5 B. The argument under Proposition 36 is moot In light of our reversal of count one we find the second issue raised by appellant relating to her eligibility under Prop 36 is moot. The statutes implementing Prop 36 require drug treatment instead of jail for defendants convicted only of a “nonviolent drug possession offense,” including “the unlawful . . . transportation for personal use of any controlled substance.” (Pen. Code, §§ 1210, subd. (a), 1210.1.) Appellant claimed she was statutorily eligible for a Prop 36 disposition despite her transportation conviction because the methamphetamine was for her personal use. Because there is no specific offense called “transportation of a controlled substance for personal use,” the sentencing court was required to determine whether the transportation was for sale, and not for personal use, before finding that appellant was ineligible under Prop 36. The drugs found on appellant after the traffic stop were packaged in 12 individual bindles, each containing a usable amount. This suggests packaging for sale and would have supported an implied finding that appellant was statutorily ineligible under Prop 36. However, we need not pursue the issue further in light of our conclusion that the transportation count must be reversed. With the reversal of the transportation count appellant would have no convictions making her ineligible under Prop 36. The applicability of Prop 36 will then turn on the outcome of the retrial, if any. Resentencing under Prop 36 will be required if the prosecution decides not to pursue a retrial on count one, or if appellant is acquitted after a retrial. We remand in anticipation of further proceedings consistent with this opinion. (Pen. Code, § 1260.) V. DISPOSITION The conviction on count one is reversed and appellant’s sentence is vacated. Her convictions on counts three and five are affirmed.
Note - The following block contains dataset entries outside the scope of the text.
/-- Loop slots from trigger to output, and injection jobs. LOOP_TRIGGER of a disabled slot, or of a module that does not
act, changes nothing. A second trigger of one clock changes nothing; one that finds a run pending counts a skip, in a job's
buffer too; else it takes a MODE item published in an earlier clock, which stops a job at OFF and HOLD, in OFF latches nothing and
otherwise latches the sources, the mode and the limits. LOOP_RUN_DISPATCH gives the next pending run to a free lane, no earlier than
16 ns after its trigger. Of memory only the slot's run state changes, which bank 5 then holds. LOOP_RUN_OUTPUT ends the run: none in OFF; u kept in HOLD
and at a bad source of policy 0; the configured output at policy 1; else within the limits, and within the rate of the
last output; a point target receives the converted output. INJECTION_JOB frees a message that is no job, and any at the leeward module, stores an
accepted job, leaves a refused one, and a cancel aborts a job with reason 5. CAPTURE_DELIVERY_RETRY and
CAPTURE_DELIVERY_ABANDON treat the delivery. (R268, R270, R272, R273, R274, R275, R277, R278, R284, R288, R289, R290) -/
def Obligations.ControlLoopsAndJobs : Prop :=
  ∀ (s : State),
    (∀ i : Fin 1024,
      (loopEn (s.loopRec i) = false ∨ s.takesTriggers = false →
        Completes (exec (.loopTrigger i) s) fun u => u.ce = s.ce ∧ Kept s u []) ∧
      (loopEn (s.loopRec i) = true → s.takesTriggers = true →
        (s.triggeredNow i = true → Completes (exec (.loopTrigger i) s) fun u => u.ce = s.ce ∧ Kept s u []) ∧
        (∀ l, s.triggeredNow i = false → (s.loop i).pending = some l → Completes (exec (.loopTrigger i) s) fun u =>
          u.loop i = { s.loop i with skipped := satInc 16 (s.loop i).skipped } ∧
          u.words (loopRunAddr i) 8 = u.runWords i ∧
          (∀ b x, s.jobOn i = some (b, x) → u.job b = some { x with skips := x.skips + 1 }) ∧
          (s.jobOn i = none → KeptOff s u [Reg.CE_SKIPCNT] (loopRunAddr i) 32)) ∧
        (s.triggeredNow i = false → (s.loop i).pending = none →
          (∀ k ∈ [liMANUAL, liOUTLO, liOUTHI], (s.outBefore (loopItem i k)).q ≠ 0) →
          ((s.out (loopItem i liMODE)).q = 0 → (s.out (loopItem i liMODE)).time ≠ s.time →
            Completes (exec (.loopTrigger i) s) fun u =>
              (u.loop i).mode = (s.out (loopItem i liMODE)).val.toNat % 4 ∧ (u.out (loopItem i liMODE)).q = 1 ∧
              (u.loop i).u = (s.loop i).u ∧ u.pts = s.pts ∧
              (∀ b x, s.jobOn i = some (b, x) → (u.loop i).mode = 0 ∨ (u.loop i).mode = 3 →
                ∃ y, u.job b = some y ∧ y.active = false ∧ y.reason = 3) ∧
              (s.jobOn i = none → ∀ y, y < loopRunAddr i ∨ loopRunAddr i + 32 ≤ y → u.byte y = s.byte y)) ∧
          ((s.outBefore (loopItem i liMODE)).q ≠ 0 →
            ((s.loop i).mode = 0 → Completes (exec (.loopTrigger i) s) fun u =>
              u.loop i = { s.loop i with runMode := 0 } ∧
              (s.jobOn i = none → KeptOff s u [] (loopRunAddr i) 32)) ∧
            ((s.loop i).mode ≠ 0 → Completes (exec (.loopTrigger i) s) fun u =>
              u.loop i = { s.loop i with pending := some (s.loopLatch i), runMode := (s.loop i).mode } ∧
              u.words (loopRunAddr i) 8 = u.runWords i ∧
              (s.jobOn i = none → KeptOff s u [Reg.CE_STAT] (loopRunAddr i) 32)))))) ∧
    (∀ n i l, s.freeCeLane = some n → s.nextRun = some i → (s.loop i).pending = some l → Completes (exec .loopRunDispatch s) fun u =>
      SMap.get 0 n u.ce.lanes = i + 1 ∧ (u.loop i).running = some { l with start := u.clk } ∧ (u.loop i).pending = none ∧
      l.clk + 4 ≤ u.clk ∧ s.clk ≤ u.clk ∧ (u.loop i).u = (s.loop i).u ∧ u.fbit Fld.CE_STAT_busy n = true ∧
      u.words (loopRunAddr i) 8 = u.runWords i ∧
      (l.clk + 4 ≤ s.clk → u.clk = s.clk ∧ KeptOff s u [Reg.CE_STAT] (loopRunAddr i) 32)) ∧
    (s.freeCeLane = none ∨ s.nextRun = none → Completes (exec .loopRunDispatch s) fun u => u.ce = s.ce ∧ Kept s u []) ∧
    (∀ n : Fin 4, (SMap.get 0 n.val s.ce.lanes = 0 → Completes (exec (.loopRunOutput n) s) fun u => u.ce = s.ce ∧ Kept s u []) ∧
      (∀ k l, SMap.get 0 n.val s.ce.lanes = k + 1 → (s.loop k).running = some l →
        (l.mode = 0 → Completes (exec (.loopRunOutput n) s) fun u => SMap.get 0 n.val u.ce.lanes = 0 ∧
          u.loop k = { s.loop k with running := none } ∧ KeptOff s u [Reg.CE_STAT] (loopRunAddr k) 32) ∧
        (l.mode ≠ 0 → Completes (exec (.loopRunOutput n) s) fun u => SMap.get 0 n.val u.ce.lanes = 0 ∧
          (u.loop k).running = none ∧ (u.loop k).runs = ((s.loop k).runs + 1) % 2 ^ 32 ∧
          (l.mode = 3 ∨ (l.bad = true ∧ loopPolicy l.recs = 0) → (u.loop k).u = (s.loop k).u) ∧
          (l.mode ≠ 3 → l.bad = true → loopPolicy l.recs = 1 → (u.loop k).u = clampI l.lo l.hi (wInt l.recs 19)) ∧
          (l.mode = 1 ∨ l.mode = 2 → l.bad = false → l.lo ≤ l.hi →
            ((wAt l.recs 18) = 0 → l.lo ≤ (u.loop k).u ∧ (u.loop k).u ≤ l.hi) ∧
            (∀ rate : Int, rate = (wAt l.recs 18).toNat → rate ≠ 0 →
              (s.loop k).u - rate ≤ (u.loop k).u ∧ (u.loop k).u ≤ (s.loop k).u + rate)) ∧
          (wBits l.recs 12 31 30 = 1 → (u.out (wAt l.recs 13).toNat).val =
            BitVec.ofNat 64 (unsigned 32 (outConv l.recs (u.loop k).u)))))) ∧
    (∀ q : Fin 8192,
      (s.front q = none ∨ s.qConsumer q ≠ 0x23 → Completes (exec (.injectionJob q) s) fun u => u.ce = s.ce ∧ u.qe = s.qe ∧ Kept s u []) ∧
      (∀ d, s.front q = some d → s.qConsumer q = 0x23 → (∀ e ∈ s.qe.desc ++ s.qe.small ++ s.qe.large, e.2 ≤ 64) →
        (s.msgKind d ≠ 4 ∨ s.msgLen d < 32 → Completes (exec (.injectionJob q) s) fun u => u.ce = s.ce ∧
          (u.queue q).msgs = (s.queue q).msgs.filter (· != d)) ∧
        (s.leeward = true → Completes (exec (.injectionJob q) s) fun u => u.ce = s.ce ∧
          (u.queue q).msgs = (s.queue q).msgs.filter (· != d)) ∧
        (s.leeward = false → s.msgKind d = 4 → 32 ≤ s.msgLen d →
          let ws := s.msgWords d
          let b := wBits ws 0 15 14
          (wBit ws 0 16 = false → s.jobCheck ws (s.msgPart d) = none → Completes (exec (.injectionJob q) s) fun u =>
            (∃ y, u.job b = some y ∧ y.words = ws ∧ y.num = s.ce.nextJob ∧ y.part = s.msgPart d) ∧
            (wBit ws 7 13 = true → u.job b = some { words := ws, num := s.ce.nextJob, part := s.msgPart d }) ∧
            u.ce.nextJob = (s.ce.nextJob + 1) % 65536) ∧
          (wBit ws 0 16 = false → (s.jobCheck ws (s.msgPart d)).isSome = true → Completes (exec (.injectionJob q) s) fun u =>
            (u.job b).map (fun y => (y.words, y.num)) = (s.job b).map (fun y => (y.words, y.num)) ∧
            (wBit ws 7 13 = true → u.job b = s.job b) ∧ u.ce.nextJob = (s.ce.nextJob + 1) % 65536) ∧
          (∀ x, wBit ws 0 16 = true → s.job b = some x → x.active = true → Completes (exec (.injectionJob q) s) fun u =>
            ∃ y, u.job b = some y ∧ y.active = false ∧ y.status = 8 ∧ y.reason = 5 ∧ y.words = x.words)))) ∧
    (∀ b : Fin 4,
      (s.job b = none ∨ (∃ x, s.job b = some x ∧ x.deliver = none) → ∀ c ∈ [Instr.captureDeliveryRetry b, .captureDeliveryAbandon b],
        Completes (exec c s) fun u => u.ce = s.ce ∧ Kept s u []) ∧
      (∀ x e, s.job b = some x → x.deliver = some e →
        (wBit x.words 7 13 = true → Completes (exec (.captureDeliveryRetry b) s) fun u =>
          u.job b = some { x with deliver := none } ∧ u.fld (Fld.CE_JOB_deliver b) = 0) ∧
        (s.leeward = false → wBit x.words 7 13 = false → s.qEn (wBits x.words 7 12 0) = false →
          Completes (exec (.captureDeliveryRetry b) s) fun u =>
          u.job b = some x) ∧
        (Completes (exec (.captureDeliveryAbandon b) s) fun u =>
          u.job b = some { x with deliver := none, status := 7 } ∧ u.fld (Fld.CE_JOB_deliver b) = 0)))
The prosecution may retry appellant on count one within the time limit set forth in Penal Code section 1382. If appellant is retried and found guilty of transportation of a controlled substance for sale, the trial court shall resentence her on that conviction as well as on counts three and five. If appellant is
6 found not guilty on retrial, or if the prosecution elects not to retry appellant on count one, the trial court shall resentence her on counts three and five under Prop 36. The trial court may conduct any necessary ancillary proceedings consistent with this opinion.
_________________________ RUVOLO, P. J.
We concur:
_________________________ REARDON, J.
_________________________ RIVERA, J.